For (a), we utilize the two creation and annihilation operators to 
create and annihilate, respectively, the quarks and anti-quarks 
belonging to the meson states $|\{q\bar q\}\rangle$ and 
$\langle \{q\bar q\}|$ in the asymptotic matrix elements of $O_\pm$. 
For (b) and (c), we need to add a spectator quark or anti-quark to 
reach {\it physical} processes, 
%%%%%%%%%%%%%%%%%%%%%%%%%%%%%%%%%%%%%%%%%%%%%%%%%%%%%%%%%%%%%%%%%%%%
$\langle {\{qq\bar q\bar q\}|O_\pm|\{q\bar q\}}\rangle$ and 
$\langle {\{q\bar q\}|O_\pm|\{qq\bar q\bar q\}}\rangle$,  
%%%%%%%%%%%%%%%%%%%%%%%%%%%%%%%%%%%%%%%%%%%%%%%%%%%%%%%%%%%%%%%%%%
where $\{qq\bar q\bar q\}$ denotes four-quark mesons\cite{Jaffe}. 
They can be classified into the following four types, 
%%%%%%%%%%%%%%%%%%%%%%%%%%%%%%%%%%%%%%%%%%%%%%%%%%%%%%%%
$\{qq\bar q\bar q\} = [qq][\bar q\bar q] \oplus (qq)(\bar q\bar q) 
\oplus \{[qq](\bar q\bar q) \pm (qq)[\bar q\bar q]\}$,  
%%%%%%%%%%%%%%%%%%%%%%%%%%%%%%%%%%%%%%%%%%%%%%%%%%%%%%
where () and [] denote symmetry and antisymmetry, respectively, under
the exchange of flavors between them. We here consider contributions 
only of the first two since the others do not have 
$J^{P(C)}=0^{+(+)}$. 

While we count all possible connected quark-line diagrams, we forget 
color degree of freedom of quarks since they will be compensated by a 
sea of soft gluons carried by light mesons and have to be careful 
with the order of the quark(s) and anti-quarks(s) in $O_\pm$ since 
symmetry (or antisymmetry) property of wave functions of meson states 
sandwiching $O_\pm$ under exchanges of quark and anti-quark plays an 
important role. Noting that the wave function of the ground-state 
$\{q\bar q\}_0$ meson is antisymmetric under the exchange of its 
quark and anti-quark\cite{CLOSE}, we obtain the following constraints 
on asymptotic matrix elements of $O_\pm$\cite{TBD},
%%%%%%%%%%%%%%%%%%%%%%%%%%%%%%%%%%%%%%%%%%%%%%%%%%%%%%%%
\begin{eqnarray}
&&\langle{\{q\bar q\}_0|O_+|\{q\bar q\}_0}\rangle = 0, 
                                                \label{eq:SUM-G}\\
&&\langle{[qq][\bar q\bar q]|O_+|\{q\bar q\}_0}\rangle
= \langle{\{q\bar q\}_0|O_+|[qq][\bar q\bar q]}\rangle = 0, 
                                             \label{eq:SUM-anti}\\
&&\langle{(qq)(\bar q\bar q)|O_-|\{q\bar q\}_0}\rangle 
= \langle{\{q\bar q\}_0|O_+|(qq)(\bar q\bar q)}\rangle =0. 

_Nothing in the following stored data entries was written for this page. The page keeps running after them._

/-- MODE of an input pair. -/
def blkMode (b : List Byte) (i : Nat) : Nat := bits (blkW b (64 + 8 * i)) 1 0
/-- FILT of an input pair, at least 1. -/
def blkFilt (b : List Byte) (i : Nat) : Nat := max 1 (bits (blkW b (64 + 8 * i)) 15 8)
/-- T_d of an input pair in strobes (R461). -/
def blkTd (b : List Byte) (i : Nat) : Nat := 10 * bits (blkW b (64 + 8 * i)) 28 16
/-- SUTEST of an input pair in use. -/
def blkSu (b : List Byte) (i : Nat) : Bool := blkMode b i != 0 && bit (blkW b (64 + 8 * i)) 2
/-- KIND of an input pair. -/
def blkKind (b : List Byte) (i : Nat) : Nat := bits (blkW b (68 + 8 * i)) 1 0
/-- GROUPS of an input pair includes a group. -/
def blkIn (b : List Byte) (i g : Nat) : Bool := blkMode b i != 0 && bit (blkW b (64 + 8 * i)) (4 + g)
/-- The word of output pair `k`. -/
def blkOut (b : List Byte) (k : Nat) : Word := blkW b (192 + 8 * k)
/-- Output pair `k` is in use and belongs to group `g`. -/
def blkOutOf (b : List Byte) (k g : Nat) : Bool := bit (blkOut b k) 0 && bits (blkOut b k) 3 2 == g
/-- A group is in use (R465). -/
def blkUsed (b : List Byte) (g : Nat) : Bool := (List.range 8).any (fun k => blkOutOf b k g)
/-- EN of an encoder pair. -/
def blkEnc (b : List Byte) (e : Nat) : Bool := bit (blkW b (256 + 16 * e)) 0
/-- CPM of encoder `n`. -/
def blkCpm (b : List Byte) (n : Nat) : Nat := bits (blkW b (260 + 16 * (n / 2) + 4 * (n % 2))) 23 0
/-- T_SS1 of a group in strobes. -/
def blkSs1 (b : List Byte) (g : Nat) : Nat := 100 * bits (blkW b (416 + 16 * g)) 15 0

/-- The bits of word `w` of a block that are not reserved. -/
def blkMask (w : Nat) : Word :=
  let off := 4 * w
  if off = 0 || off = 8 || off = 12 || off = 388 || off = 392 || off = 396 || off = 1020 then 0xFFFFFFFF
  else if off = 4 then 0xFF
  else if off < 64 then 0
  else if off < 192 then (if off % 8 = 0 then 0x1FFFFFFF else 0x1F)
  else if off < 256 then (if off % 8 = 0 then 0xFF1F else 0)
  else if off < 320 then (if off % 16 = 0 then 3 else 0xFFFFFF)
  else if off < 384 then (if off % 16 = 0 then 0x7F else if off % 16 = 12 then 0 else 0xFFFFFF)
  else if off = 384 then 0x1F
  else if off = 400 then 0xFFFFFF
  else if 416 ≤ off && off < 480 then (if off % 16 = 0 then 0xFFFF else if off % 16 = 4 then 0x3FFFF else 0)
  else 0

/-- The first byte of a word that breaks a code or a range (R462, R473): its place in the word. Ranges hold for entries in use
(log entry 79). -/
def safeField (b : List Byte) (off : Nat) : Option Nat :=
  let v := blkW b off
  let fail := fun (c : Bool) (n : Nat) => if c then some n else none
  if off = 0 then fail (v != 0x5AFEB10C) 0
  else if off = 4 then fail (bits v 7 0 != 1) 0
  else if 64 ≤ off && off < 192 then
    if off % 8 = 4 then fail (bits v 1 0 == 3) 0
    else
      let i := (off - 64) / 8
      let sus := ((List.range i).filter (blkSu b)).length
      let m := bits v 1 0
      if m = 3 || (blkSu b i && decide (4 ≤ sus)) then some 0
      else if m = 0 then none
      else if bits v 15 8 = 0 || 100 < bits v 15 8 then some 1
      else fail (decide (bits v 28 16 < 10) || decide (5000 < bits v 28 16)) 2
  else if 192 ≤ off && off < 256 && off % 8 = 0 then fail (bit v 0 && bit v 4 && (decide (bits v 15 8 < 20) || decide (100 < bits v 15 8))) 1
  else if 256 ≤ off && off < 320 then
    if off % 16 = 12 then fail (decide (50 < bits v 23 16)) 2
    else if off % 16 = 0 then none
    else fail (blkEnc b ((off - 256) / 16) && bits v 23 0 == 0) 0
  else if 320 ≤ off && off < 384 && off % 16 = 0 then fail (bit v 0 && !blkEnc b (bits v 2 1)) 0
  else if off = 384 then
    fail (bit v 0 && (!blkEnc b (bits v 2 1) || ((List.range 16).filter (fun i => blkMode b i != 0 && blkKind b i == 2)).length != 1)) 0
  else if 416 ≤ off && off < 480 && off % 16 = 0 then fail (decide (30000 < bits v 15 0)) 0
  else none

/-- The lowest byte of a word that is not 0. -/
def lowByte (v : Word) : Nat := if bits v 7 0 ≠ 0 then 0 else if bits v 15 8 ≠ 0 then 1 else if bits v 23 16 ≠ 0 then 2 else 3

/-- The first byte offset at which a candidate's form fails (R475). -/
def blkBad (b : List Byte) : Option Nat :=
  (List.range 255).findSome? (fun w =>
    let res := blkW b (4 * w) &&& ~~~blkMask w
    match safeField b (4 * w) with
    | some n => some (4 * w + (if res = 0 then n else min n (lowByte res)))
    | none => if res = 0 then none else some (4 * w + lowByte res))

/-! Input pairs. -/

/-- A pair as logic channel `c` judges it. -/
def State.safePair (s : State) (c i : Nat) : SafePair := s.safe.pair.get {} (16 * c + i)

/-- A level closes the contact: contact B of an ANTIV pair is read inverted (R460). -/
def contact (mode : Nat) (isB level : Bool) : Bool := if isB && mode == 2 then !level else level

/-- CLOSED as one logic channel judges it (R460). -/
def SafePair.closed (p : SafePair) (mode : Nat) : Bool :=
  mode != 0 && contact mode false p.a.level && contact mode true p.b.level && p.epi.isNone && p.su == 0

/-- The contacts of a pair differ. -/
def SafePair.unequal (p : SafePair) (mode : Nat) : Bool := contact mode false p.a.level != contact mode true p.b.level

/-- Pair `i` is CLOSED: both channels judge it so. -/
def State.safeClosed (s : State) (i : Nat) : Bool :=
  match s.safe.block with
  | some b => (s.safePair 0 i).closed (blkMode b i) && (s.safePair 1 i).closed (blkMode b i)
  | none => false

/-- One sample of a filter (R459), and whether it confirms an edge. -/
def SafeFilt.step (f : SafeFilt) (filt : Nat) (x : Bool) : SafeFilt × Bool :=
  if x == f.level then ({ f with run := 0 }, false)
  else if filt ≤ f.run + 1 then ({ level := x, run := 0 }, true)
  else ({ f with run := f.run + 1 }, false)

/-- What a strobe does to a pair: its new state, a fault by return, and k2 − k1 of an episode accepted. -/
structure PairStep where
  p     : SafePair
  fault : Bool := false
  took  : Option Nat := none
deriving DecidableEq, Repr

/-- The start-up test after an accepted episode (R462). -/
def suNext (su : Nat) (closing : Bool) : Nat := if su = 1 && !closing then 2 else if su = 2 && closing then 0 else su
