/-- An entry of the image in force, as the register writes that it stands for. -/
def State.nvPut (s : State) (e : List Word) : State :=
  let w1 := nthW e 1
  match bits (nthW e 0) 7 0 with
  | 1 =>
    let off := w1.toNat
    let m := nthW e 3
    let v := (s.see off &&& ~~~m) ||| (nthW e 2 &&& m)
    outState (match pairAt off with | some high => s.pairPut off v high | none => s.putReg off v) s
  | 2 => s.sbSlotPut (bits w1 0 0) (bits w1 15 8) (nthW e 2)
  | 3 => s.canFltPut (bits w1 1 0) (bits w1 14 8) (nthW e 2) (nthW e 3) (nthW e 4)
  | _ => s

/-- The region that an entry belongs to. -/
def nvRegion (e : List Word) : Region :=
  match bits (nthW e 0) 7 0 with
  | 1 => regionOf (nthW e 1).toNat
  | 2 => .sbus
  | 3 => .can
  | _ => .sec

/-- NV_IMAGE_APPLY (R524): the entries of the image in force for some regions, in image order. -/
def State.nvApply (s : State) (rs : List Region) : State :=
  (s.sec.entries.filter (fun e => rs.contains (nvRegion e))).foldl State.nvPut s

end Sys2Proof.Machine
end

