/-- DESC_NOP, DESC_MARK and DESC_INVALID_OP (R94 to R96, R156): a descriptor without work completes OK, one whose OPCODE is not listed with INVALID_OP;
the consumer index advances, and the pages read before it are closed.
DESC_PAGE and DESC_BLANK (R92, R95, R129, R130, R157): a context that is not draining from ARMED takes the page or the blank lines as its next item,
behind those it holds, and closes the pages before it; while it fires no lines nothing else of it changes, and no other context or ring. Of a
LINE_COUNT of 0 the manual gives no result: the item then holds some number of lines from 1 to 2^31 − 1 (the model's choice: log entry 30).
MGMT_NOP, MGMT_INVALID_OP and MGMT_SCHED_WRITE (R65, R101, R102): a management descriptor that is read writes its STATUS into word 1 of its entry,
whatever its kind, and the consumer index advances; every byte of host memory outside that word stays. -/
def Obligations.DescriptorsAreTakenInTheirTurn : Prop :=
  (∀ (s : State) (n : Fin 64) (d : List Word),
    (s.descReady n.val d true = true → descReserved d [] = false → descOp d = 0 → exec (.descNop n d) s = .next (s.descEnd n.val d 0 0)) ∧
    (s.descReady n.val d true = true → descReserved d [] = false → descOp d = 5 → exec (.descMark n d) s = .next (s.descEnd n.val d 0 0)) ∧
    (s.descReady n.val d true = true → 6 ≤ descOp d → exec (.descInvalidOp n d) s = .next (s.descEnd n.val d 0 1)) ∧
    (∀ st : Nat, ((s.descTake n.val d 0).2.ringOf n.val).sqCi = ((s.ringOf n.val).sqCi + 1) % 2 ^ s.sqSize n.val ∧
      (descOp d ≠ 2 →
        s.descEnd n.val d 0 st = (((s.descTake n.val d 0).2.modCtx n.val (fun c => c.closePages none)).finish n.val (s.descTake n.val d 0).1 st)))) ∧
  (∀ (s : State) (n : Fin 64) (d : List Word), s.descReady n.val d true = true → descOp d = 1 →
    descReserved d [0, 0xFFFFFFFF, 0xFFFFFFFF, 0xFFFFFFFF, 0xFFFFFF, 0x10F] = false → nthW d 3 ≠ 0 → bit (nthW d 3) 31 = false →
    bits (nthW d 5) 23 0 ≠ 0 → (bit (nthW d 6) 8 = true ∨
      ∀ q, ((s.ctxOf n.val).items.filter (fun i => i.page && !i.anchored)).getLast? = some q → 0 ≤ ldiff (nthW d 2) q.start) →
    (s.ctxOf n.val).drainArmed = false →
    ∃ (u : State) (i : Item) (c : Ctx), exec (.descPage n d) s = .next (u.setItems n.val (Ctx.place { c with items := c.items ++ [i] })) ∧
      u = (s.descTake n.val d (nthW d 4)).2 ∧ c = (u.ctxOf n.val).closePages none ∧
      i = { id := (s.descTake n.val d (nthW d 4)).1, page := true, start := nthW d 2, count := (nthW d 3).toNat, pageId := nthW d 4,
            width := bits (nthW d 5) 23 0, tset := bits (nthW d 6) 3 0, anchored := bit (nthW d 6) 8 }) ∧
  (∀ (s : State) (n : Fin 64) (d : List Word), s.descReady n.val d true = true → descOp d = 3 → descReserved d [0, 0xFFFFFFFF] = false →
    nthW d 2 ≠ 0 → bit (nthW d 2) 31 = false → (s.ctxOf n.val).drainArmed = false →
    ∃ (u : State) (i : Item) (c : Ctx), exec (.descBlank n d) s = .next (u.setItems n.val (Ctx.place { c with items := c.items ++ [i] })) ∧
      u = (s.descTake n.val d 0).2 ∧ c = (u.ctxOf n.val).closePages none ∧
      i = { id := (s.descTake n.val d 0).1, page := false, count := (nthW d 2).toNat, closed := true }) ∧
  (∀ (s : State) (n : Fin 64) (d : List Word), s.descReady n.val d true = true → descOp d = 3 → descReserved d [0, 0xFFFFFFFF] = false →
    nthW d 2 = 0 → (s.ctxOf n.val).drainArmed = false → (s.ctxOf n.val).firing = false →
    ∃ (t : State) (i : Item), exec (.descBlank n d) s = .next t ∧ (t.ctxOf n.val).items.getLast? = some i ∧ 1 ≤ i.count ∧ i.count < 2 ^ 31) ∧
  (∀ (s : State) (n : Nat) (d : List Word) (p : Word) (i : Item) (u t : State) (c : Ctx), (s.ctxOf n).firing = false →
    u = (s.descTake n d p).2 → c = (u.ctxOf n).closePages none → t = u.setItems n (Ctx.place { c with items := c.items ++ [i] }) →
    t = { s with host := t.host, ctx := t.ctx } ∧ (t.ringOf n).sqCi = ((s.ringOf n).sqCi + 1) % 2 ^ s.sqSize n ∧
    (t.ctxOf n).items.length = (s.ctxOf n).items.length + 1 ∧ (∀ k, k ≠ n → t.ctxOf k = s.ctxOf k ∧ t.ringOf k = s.ringOf k)) ∧
  (∀ (s : State) (d : List Word), s.mgmtReady true = true → descOp d = 0 → mgmtReserved d [] = false →
    exec (.mgmtNop d) s = .next (s.mgmtDone d 0 0)) ∧
  (∀ (s : State) (d : List Word), s.mgmtReady true = true → mgmtListed d = false → exec (.mgmtInvalidOp d) s = .next (s.mgmtDone d 1 0)) ∧
  (∀ (s : State) (d : List Word), s.mgmtReady true = true → descOp d = 0x11 →
    mgmtReserved d [0xFFFFFFFF, if bit (nthW d 5) 30 then 0xFFFF else 0xFFFFFFFF, 0xFFFFFFFF, 0xFF00FFFF, 0x7FF] = false →
    exec (.mgmtSchedWrite d) s =
      .next ((s.schedWrite (bits (nthW d 6) 10 0) (nthW d 2) (nthW d 3) (nthW d 4) (nthW d 5)).mgmtDone d 0 0)) ∧
  (∀ (s : State) (d : List Word) (st detail : Nat),
    (s.mgmtDone d st detail).host.mgmtCi = (s.host.mgmtCi + 1) % 2 ^ s.fld Reg.HOST_MGMT_CTRL 5 1 ∧
    (∀ k, k < 4 → (s.mgmtDone d st detail).hostMem.byte ((s.rd64 Reg.HOST_MGMT_BASE).toNat + s.host.mgmtCi * 64 + 4 + k) =
      (wordBytes (wd (st + detail * 256 + 2 ^ 31))).getD k 0) ∧
    (∀ a, a < (s.rd64 Reg.HOST_MGMT_BASE).toNat + s.host.mgmtCi * 64 + 4 ∨ (s.rd64 Reg.HOST_MGMT_BASE).toNat + s.host.mgmtCi * 64 + 8 ≤ a →
      (s.mgmtDone d st detail).hostMem.byte a = s.hostMem.byte a) ∧
    s.mgmtDone d st detail = { s with hostMem := (s.mgmtDone d st detail).hostMem, host := (s.mgmtDone d st detail).host,
                                      out := (s.mgmtDone d st detail).out })
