-- ==== Sys2Proof/Laws/Still.lean ====
section
/-!
SUPPORT. What the operations leave as it is: `State.still` gathers the queue, the time base's count, the safety island, PD2's power and the
fuses, and one lemma per operation says that it keeps them (or, for those of the island, that it keeps all but the island). `exec_still`
says it of every row but the loud ones, `exec_facts` what every row keeps.
-/
open Sys2Proof
namespace Sys2Proof.Machine

/-- What no reset but loss of power changes of the fuses (R535, R536). -/
def Sec.fuses (x : Sec) : SMap Owner × Bool × Bool × Nat := (x.owner, x.reqFw, x.reqNv, x.svnMin)

/-- PD2 is on. -/
def Power.pd2 (p : Power) : Bool := p.on.getLsbD 2
@[simp] theorem pd2_mk (p : Power) {goingOn goingOff : BitVec 8} {halted : SMap Nat} {phase : Nat} {started ready recovery unitB pfail : Bool} {pfailAt startAt : DWord} {refLost : Bool} {resetKey : Option DWord} {tjHigh s4Done s5Done : Bool} :
  Power.pd2 ⟨p.on, goingOn, goingOff, halted, phase, started, ready, recovery, unitB, pfail, pfailAt, startAt, refLost, resetKey, tjHigh, s4Done, s5Done⟩ = p.pd2 := Eq.trans rfl rfl

def State.still (s : State) := (s.pending, s.tb.count, s.safe, s.power.pd2, s.sec.fuses)

@[simp] theorem still_mk (s : State) {out : List Emit} {regs : SMap Word} {latch : SMap (Option DWord)} {hold : SMap (Option Word)} {hostMem : Mem} {freeCtr : Nat} {upset : Option Nat} {tb : TimeBase} {pos : PosTime} {power : Power} {host : HostIf} {cask : Cask} {sec : Sec} {ctx : SMap Ctx} {buf : Buffer} {lane : SMap Lane} {noz : SMap NozCh} {hl : SMap Hl} {fab : Fabric} {twin : Twin} {eth : EthPtp} {cyc : Cyc} {kiln : Kiln} {sb : SMap Sb} {can : SMap Can} {loop : SMap Loop} {trim : Option TrimBtn}
  (h1 : tb.count = s.tb.count) (h2 : power.pd2 = s.power.pd2) (h3 : sec.fuses = s.sec.fuses) :
  State.still ⟨s.pending, out, regs, latch, hold, hostMem, freeCtr, upset, tb, pos, power, host, cask, sec, ctx, buf, lane, noz, hl, fab, twin, eth, s.safe, cyc, kiln, sb, can, loop, trim⟩ = s.still := by
  simp [State.still, h1, h2, h3]

@[simp] theorem fuses_mk (x : Sec) {slot0 slot1 bank0 bank1 : Slot} {active : Option Nat} {gen : Nat} {factory fallback intentFound : Bool} {commit : Option Commit} {bank : Option Nat} {staging : Option (Nat × Nat)} {nonce : Option (List Byte × DWord)} :
  Sec.fuses ⟨slot0, slot1, bank0, bank1, x.owner, x.reqFw, x.reqNv, x.svnMin, active, gen, factory, fallback, intentFound, commit, bank, staging, nonce⟩ = x.fuses := Eq.trans rfl rfl
@[simp] theorem fuses_setSlot (x : Sec) (n : Nat) (v : Slot) : (x.setSlot n v).fuses = x.fuses := by unfold Sec.setSlot; split <;> rfl
@[simp] theorem fuses_setFw (x : Sec) (n : Nat) (v : Slot) : (x.setFw n v).fuses = x.fuses := by unfold Sec.setFw; split <;> rfl

@[simp] theorem each_still (s : State) (l : List Nat) (f : State → Nat → State) (h : ∀ s n, (f s n).still = s.still) : (s.each l f).still = s.still := by
  unfold State.each; induction l generalizing s with
  | nil => rfl
  | cons a l ih => simp only [List.foldl_cons]; rw [ih, h]
@[simp] theorem foldl_still {α : Type} (s : State) (l : List α) (f : State → α → State) (h : ∀ s a, (f s a).still = s.still) : (l.foldl f s).still = s.still := by
  induction l generalizing s with
  | nil => rfl
  | cons a l ih => simp only [List.foldl_cons]; rw [ih, h]

@[simp] theorem outState_next (t s : State) : outState (.next t) s = t := Eq.trans rfl rfl
@[simp] theorem outState_fault (f : Fault) (s : State) : outState (.fault f) s = s := Eq.trans rfl rfl
@[simp] theorem outState_refused (f : Refusal) (s : State) : outState (.refused f) s = s := Eq.trans rfl rfl
@[simp] theorem still_ite (c : Prop) [Decidable c] (a b : State) : (if c then a else b).still = if c then a.still else b.still := by split <;> rfl
@[simp] theorem outState_ite (c : Prop) [Decidable c] (a b : Out) (s : State) : outState (if c then a else b) s = if c then outState a s else outState b s := by split <;> rfl

@[simp] theorem State.modSec_still (s : State) (f : Sec → Sec) (h : (f s.sec).fuses = s.sec.fuses) : (s.modSec f).still = s.still := by simp [State.modSec, h]
@[simp] theorem State.modPower_still (s : State) (f : Power → Power) (h : (f s.power).pd2 = s.power.pd2) : (s.modPower f).still = s.still := by simp [State.modPower, h]

/-- What the island's commands leave. -/
def State.calm (s : State) := (s.pending, s.tb.count, s.power.pd2, s.sec.fuses)
theorem calm_of_still {s t : State} (h : t.still = s.still) : t.calm = s.calm := by
  simp only [State.still, Prod.mk.injEq] at h; simp [State.calm, h]
@[simp] theorem calm_mk (s : State) {out : List Emit} {regs : SMap Word} {latch : SMap (Option DWord)} {hold : SMap (Option Word)} {hostMem : Mem} {freeCtr : Nat} {upset : Option Nat} {tb : TimeBase} {pos : PosTime} {power : Power} {host : HostIf} {cask : Cask} {sec : Sec} {ctx : SMap Ctx} {buf : Buffer} {lane : SMap Lane} {noz : SMap NozCh} {hl : SMap Hl} {fab : Fabric} {twin : Twin} {eth : EthPtp} {safe : Safe} {cyc : Cyc} {kiln : Kiln} {sb : SMap Sb} {can : SMap Can} {loop : SMap Loop} {trim : Option TrimBtn}
  (h1 : tb.count = s.tb.count) (h2 : power.pd2 = s.power.pd2) (h3 : sec.fuses = s.sec.fuses) :
  State.calm ⟨s.pending, out, regs, latch, hold, hostMem, freeCtr, upset, tb, pos, power, host, cask, sec, ctx, buf, lane, noz, hl, fab, twin, eth, safe, cyc, kiln, sb, can, loop, trim⟩ = s.calm := by
  simp [State.calm, h1, h2, h3]
@[simp] theorem calm_ite (c : Prop) [Decidable c] (a b : State) : (if c then a else b).calm = if c then a.calm else b.calm := by split <;> rfl
@[simp] theorem each_calm (s : State) (l : List Nat) (f : State → Nat → State) (h : ∀ s n, (f s n).calm = s.calm) : (s.each l f).calm = s.calm := by
  unfold State.each; induction l generalizing s with
  | nil => rfl
  | cons a l ih => simp only [List.foldl_cons]; rw [ih, h]
@[simp] theorem State.modSafe_calm (s : State) (f : Safe → Safe) : (s.modSafe f).calm = s.calm := by simp [State.modSafe]
@[simp] theorem State.setGrp_calm (s : State) (g st : Nat) : (s.setGrp g st).calm = s.calm := by simp [State.setGrp]

/-! Ops. -/

@[simp] theorem State.wr_still (s : State) (off : Nat) (v : Word) : (State.wr s off v).still = s.still := by simp [State.wr]

@[simp] theorem State.wr64_still (s : State) (off : Nat) (v : DWord) : (State.wr64 s off v).still = s.still := by simp [State.wr64]

@[simp] theorem State.latch64_still (s : State) (pf1 : Bool) (off : Nat) (v : DWord) : (State.latch64 s pf1 off v).still = s.still := by simp [State.latch64]

@[simp] theorem State.setF_still (s : State) (off : Nat) (hi : Nat) (lo : Nat) (v : Nat) : (State.setF s off hi lo v).still = s.still := by simp [State.setF]

@[simp] theorem State.orW_still (s : State) (off : Nat) (m : Word) : (State.orW s off m).still = s.still := by simp [State.orW]

@[simp] theorem State.bump_still (s : State) (off : Nat) : (State.bump s off).still = s.still := by simp [State.bump]

@[simp] theorem State.bumpBy_still (s : State) (off : Nat) (n : Nat) : (State.bumpBy s off n).still = s.still := by simp [State.bumpBy]

@[simp] theorem State.bumpWrap_still (s : State) (off : Nat) : (State.bumpWrap s off).still = s.still := by simp [State.bumpWrap]

@[simp] theorem State.clearRegs_still (s : State) (lo : Nat) (hi : Nat) : (State.clearRegs s lo hi).still = s.still := by simp [State.clearRegs]

@[simp] theorem State.emit_still (s : State) (e : Emit) : (State.emit s e).still = s.still := by simp [State.emit]

@[simp] theorem State.free_still (s : State) : (State.free s).2.still = s.still := by simp [State.free]

@[simp] theorem State.setCtx_still (s : State) (n : Nat) (c : Ctx) : (State.setCtx s n c).still = s.still := by simp [State.setCtx]

@[simp] theorem State.modCtx_still (s : State) (n : Nat) (f : Ctx → Ctx) : (State.modCtx s n f).still = s.still := by simp [State.modCtx]

@[simp] theorem State.setRing_still (s : State) (n : Nat) (r : CtxRing) : (State.setRing s n r).still = s.still := by simp [State.setRing]

@[simp] theorem State.setHl_still (s : State) (n : Nat) (h : Hl) : (State.setHl s n h).still = s.still := by simp [State.setHl]

@[simp] theorem State.modHl_still (s : State) (n : Nat) (f : Hl → Hl) : (State.modHl s n f).still = s.still := by simp [State.modHl]

@[simp] theorem State.setNoz_still (s : State) (n : Nat) (c : NozCh) : (State.setNoz s n c).still = s.still := by simp [State.setNoz]

@[simp] theorem State.setLane_still (s : State) (n : Nat) (l : Lane) : (State.setLane s n l).still = s.still := by simp [State.setLane]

                                                 \label{eq:SUM-sym}
\end{eqnarray}
%%%%%%%%%%%%%%%%%%%%%%%%%%%%%%%%%%%%%%%%%%%
The above equations imply that the asymptotic ground-state-meson
matrix elements of $H_w$ satisfy the $\Delta I=1/2$ rule and its
violation in the long distance amplitudes for the 
$K\rightarrow \pi\pi$ decays can be supplied through the four-quark 
$(qq)(\bar q\bar q)$ meson contributions which can interfere 
destructively with the too big $\Delta I = 3/2$ part of the 
factorized amplitude in Table~I. However, since our purpose in this 
paper is not to discuss the $\Delta I = 1/2$ rule and its violation, 
we do not consider them any more. The same quark counting leads 
directly to 
%%%%%%%%%%%%%%%%%%%%%%%%%%%%%%%%%%%%%%%%%%%%%%%%%%%%%%%%%%%%%
$\langle{K^0|O_{\Delta S=2}|\bar K^0}\rangle 
= 0$\cite{Terasaki-FF,Delta m_K-asymp} 
%%%%%%%%%%%%%%%%%%%%%%%%%%%%%%%%%%%%%%%%%%%%%%%%%%%%%%%%%%%%%
which is compatible with Eq.(\ref{eq:SUM-G}) as discussed before. 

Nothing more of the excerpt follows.